“Miliukoff himself may not have a copy,” they told me; “it is a forbidden book in Russia.” Next morning they told me that they had both read it through during the night while we slept—and returned it with profuse gratitude.
Professor Vassiliev conducted me over his estate and afforded me opportunities for conversations with many peasants, and everywhere I found my earlier impressions confirmed. The peasants had advanced by leaps and bounds within a few months, and in the words of the professor: “Kazan was then ripe for insurrection, if only the firebrand were applied, with the assurance that neighboring provinces were rising also.”
Professor Vassiliev was a staunch liberal, a Constitutional Democratic deputy to the first Duma, and a hereditary landowner. Yet he looked upon the expropriation of land in Russia, not only as desirable, but as presently inevitable. “At the same time I am a monarchist,” he added; “but, though a monarchist, I must say that the blunders of the present monarch have damaged him forever with the peasants. The war shook their belief in him. His treatment of the Duma added to their skepticism, and the sending of the Duma away was the final blow.”
“As for the expropriation of land in Russia,” continued the professor, “I believe in the principle, and I shall be glad when my lands are taken—with the rest. I would leave to the proprietors only their house gardens.” When the man who has much to lose is willing to lose all for the good of his neighbors, then, indeed, is the spirit of true citizenship met in its purest form.

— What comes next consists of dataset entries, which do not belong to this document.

-- ==== Sys2Proof/Word.lean ====
section
/-!
DEFINITION. Words, and the small name sets that the syntax needs.
-/
namespace Sys2Proof

/-- A byte of memory. -/
abbrev Byte := BitVec 8
/-- One halfword of a code section (R62). -/
abbrev Half := BitVec 16
/-- A 32-bit item, tile lane or accumulator element. -/
abbrev Word := BitVec 32
/-- A register or address (R9, R171). -/
abbrev DWord := BitVec 64

/-- The four strands of a core (R8). -/
inductive StrandId where
  | K | A | V | M
deriving DecidableEq, Repr

/-- What the host answers to a translation request (R366). -/
inductive AtsStatus where
  | ok | absent | denied
deriving DecidableEq, Repr

/-- One item of a body: the first halfword's bit 15 tells its length (R69). -/
inductive Item where
  | compact (h : BitVec 16)
  | wide (w : BitVec 32)
deriving DecidableEq, Repr

/-- Why an item has no instruction: R77 step 3 or step 6. -/
inductive DecodeError where
  | reservedSpace
  | illegalEncoding
deriving DecidableEq, Repr

end Sys2Proof
end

These visits to Prince Ouktomsky and Professor Vassiliev, and the conversations with their peasants, went to confirm the impressions gathered in Kostroma, and Nijni-Novgorod. The peasantry no longer cherished dreams of autocratic infallibility. The idea of revolution had gained strong headway, especially since the Duma. An idea cannot be held back by Cossacks, by rapid-firing guns, by bayonets, or by the legalized lawlessness which is screened by so-called martial law. The government, through its fatuous policy of oppression and reaction, had now awakened the sympathies of practically all of its people to revolution. Active revolutionists, in any country, are in a seeming minority up to the crisis. When the wave of success attains formidability, the ranks of the then new régime suddenly become filled and solidified. The present government, partly owing to the financial support it receives from the peoples of England, France, Austria, and other countries, still maintains a show of strength. But examination reveals the obvious condition—strength merely to demoralize the ranks of the revolution, while lacking the strength to rule or to administer.

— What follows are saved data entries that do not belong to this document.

-- ==== Sys2Proof/Config.lean ====
section
/-!
DEFINITION. What an implementation fixes and the manual leaves open: the free values (log 7) and what firmware and
keys outside the manual decide (log 9). Each is a constant with no body, so no proof can rest on a value of it.
-/
namespace Sys2Proof.Config

/-- A value the manual leaves open, drawn anew for each number (R4). -/
opaque freeBits (w : Nat) : Nat → BitVec w

/-- A choice among several, drawn anew for each number. -/
opaque freeNat : Nat → Nat

/-- Which of the bins at hand, by their number, bin `i` of an accumulator takes whose addition has wrapped a bin (R96). -/
opaque binChoice : List (BitVec 64) → BitVec 32 → Nat → Nat

/-- Whether a Falcon-1024 signature verifies over a digest: signer 0 the vendor key, 1 the enrolled operator key, 2 the
key fused at manufacture (R392, R420). -/
opaque falconVerifies : Nat → BitVec 512 → List Byte → Bool

/-- AES-256-XTS: what 64 bytes that were encrypted under one key give under another, their address divided by 64 being the tweak (R373):
old key, new key, tweak and bytes. -/
opaque xtsCross : BitVec 512 → BitVec 512 → BitVec 64 → BitVec 512 → BitVec 512

/-- The tag of AES-256-GCM: key, nonce, additional authenticated data and contents (R414). -/
opaque gcmTag : BitVec 256 → BitVec 96 → BitVec 103 → List Byte → BitVec 128

/-- The signature the package's identity key makes over a digest (R421). -/
opaque falconSign : BitVec 512 → List Byte

end Sys2Proof.Config
end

The next province I went to was Simbirsk, the next province below Kazan on the Volga. “Mountain of the Winds” was the name given to Simbirsk city by early Volga-side dwellers. “Plain of the Whirlwind” might Simbirsk government well be called at the time I passed through. Conservatism would scarcely be expected among the constituents of Aladin—that daring, outspoken labor-group leader in the Duma. “Revolutionary”—he was called by people who heard his impassioned speeches. But the Honorable Maurice Baring, after listening to him many times, recalled the words spoken by Mirabeau of Robespierre: “That young man will go far. He believes every word he says.” Of Aladin’s beliefs I knew nothing at the time, for this was all before his visit to America, where (together with Tchaykovsky the “Father of the Russian Revolution”) he did more, perhaps, than any Russian has ever done to arouse the American people to Russia’s wrongs. Of the man I knew little; only this:—the peasants trusted him, and in as large degree as the Constitutional Democrats had lost the confidence of the peasants, Aladin and the “toil group” had won it. This was not because of Aladin, however, but because the peasants were now unequivocally and avowedly revolutionary, and they trusted the man who dared shake his fist at ministers, hiss them, and shout loudly for their demission, and who had publicly referred to the peasants as men, not as “children”; whose championship of the men in sheepskin had been neither apologetic nor patronizing.

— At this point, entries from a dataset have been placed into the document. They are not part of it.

-- ==== Sys2Proof/Syntax.lean ====
section
/-!
DEFINITION. The syntax: one constructor of `Instr` for each row of the opcode table, in the table's order.

Items with a word keep their raw fields, so that register class and range are checked where R77 steps 7 and 8
check them. A field of a vector or matrix item holds its whole 7-bit role field (R214, R266). Steps without a word
(the events) carry what their agent or the environment chooses.
-/
namespace Sys2Proof

/-- What a step does to the follow-on MMAs that this core's chains or its matrix engine take part in (R304, R305). -/
inductive FollowStep where
  /-- the entry of a chain of this core is done and its MMA joins the queue of its core; another core may refuse it, with the cause
  and code of the check that fails there -/
  | own (tag : BitVec 6) (refused : Option (BitVec 6 × BitVec 8))
  /-- another core has made the last read of a buffer for an MMA of a chain of this core, or its MMA is gone: the chain's first one not yet
  read -/
  | farRead (tag : BitVec 6) (core : BitVec 8)
  /-- an entry of another core's chain begins, and adds one to a consumed counter of this core -/
  | farBegins (ce : BitVec 4)
  /-- the entry of another core's chain is withdrawn before its MMA has joined: its chain is killed or stands in FAULT -/
  | farEnds (ce : BitVec 4)
  /-- the MMA of another core's chain joins this core's queue: accumulator, stream, counter, shape word, buffer, the bytes that the entry
  has copied, and coordinate -/
  | brought (z : BitVec 3) (q ce : BitVec 4) (shape buffer : BitVec 64) (copied : Nat) (coord : BitVec 192) (atS : Bool)
deriving DecidableEq, Repr

/-- Where a corrected error stood: in memory, or in an accumulator (R249, R372). -/
inductive EccSite where
  | memory (pa : BitVec 52)
  | accumulator (z : BitVec 3) (elem : BitVec 16)
deriving DecidableEq, Repr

Simbirsk is an illiterate government. Five sixths of the population cannot read or write. It is hard, indeed, for an English mind to conceive the status of education in a country of pretended standing, as we find it in Simbirsk. The government (Zemstvo) school appropriation averages ten copecks (five cents) per head annually. Only nine tenths of one per cent. of the men, and five tenths of one per cent. of the women receive more than a primary-school education, while only four in a thousand ever finish the “gymnasia” (high school), and four in ten thousand reach the universities. In spite of these tremendous handicaps it is patent to the most careless traveler through these parts, that in a simple, direct way the people know what they want.
“We want a Duma that we can trust, and that shall be the highest power over us,” said a middle-aged peasant to me, as he paused in his work in the fields.
“Were you satisfied with the Duma you had?”
“The Duma was all right, but the ministers were bad and it was wrong of the Emperor to send it away.”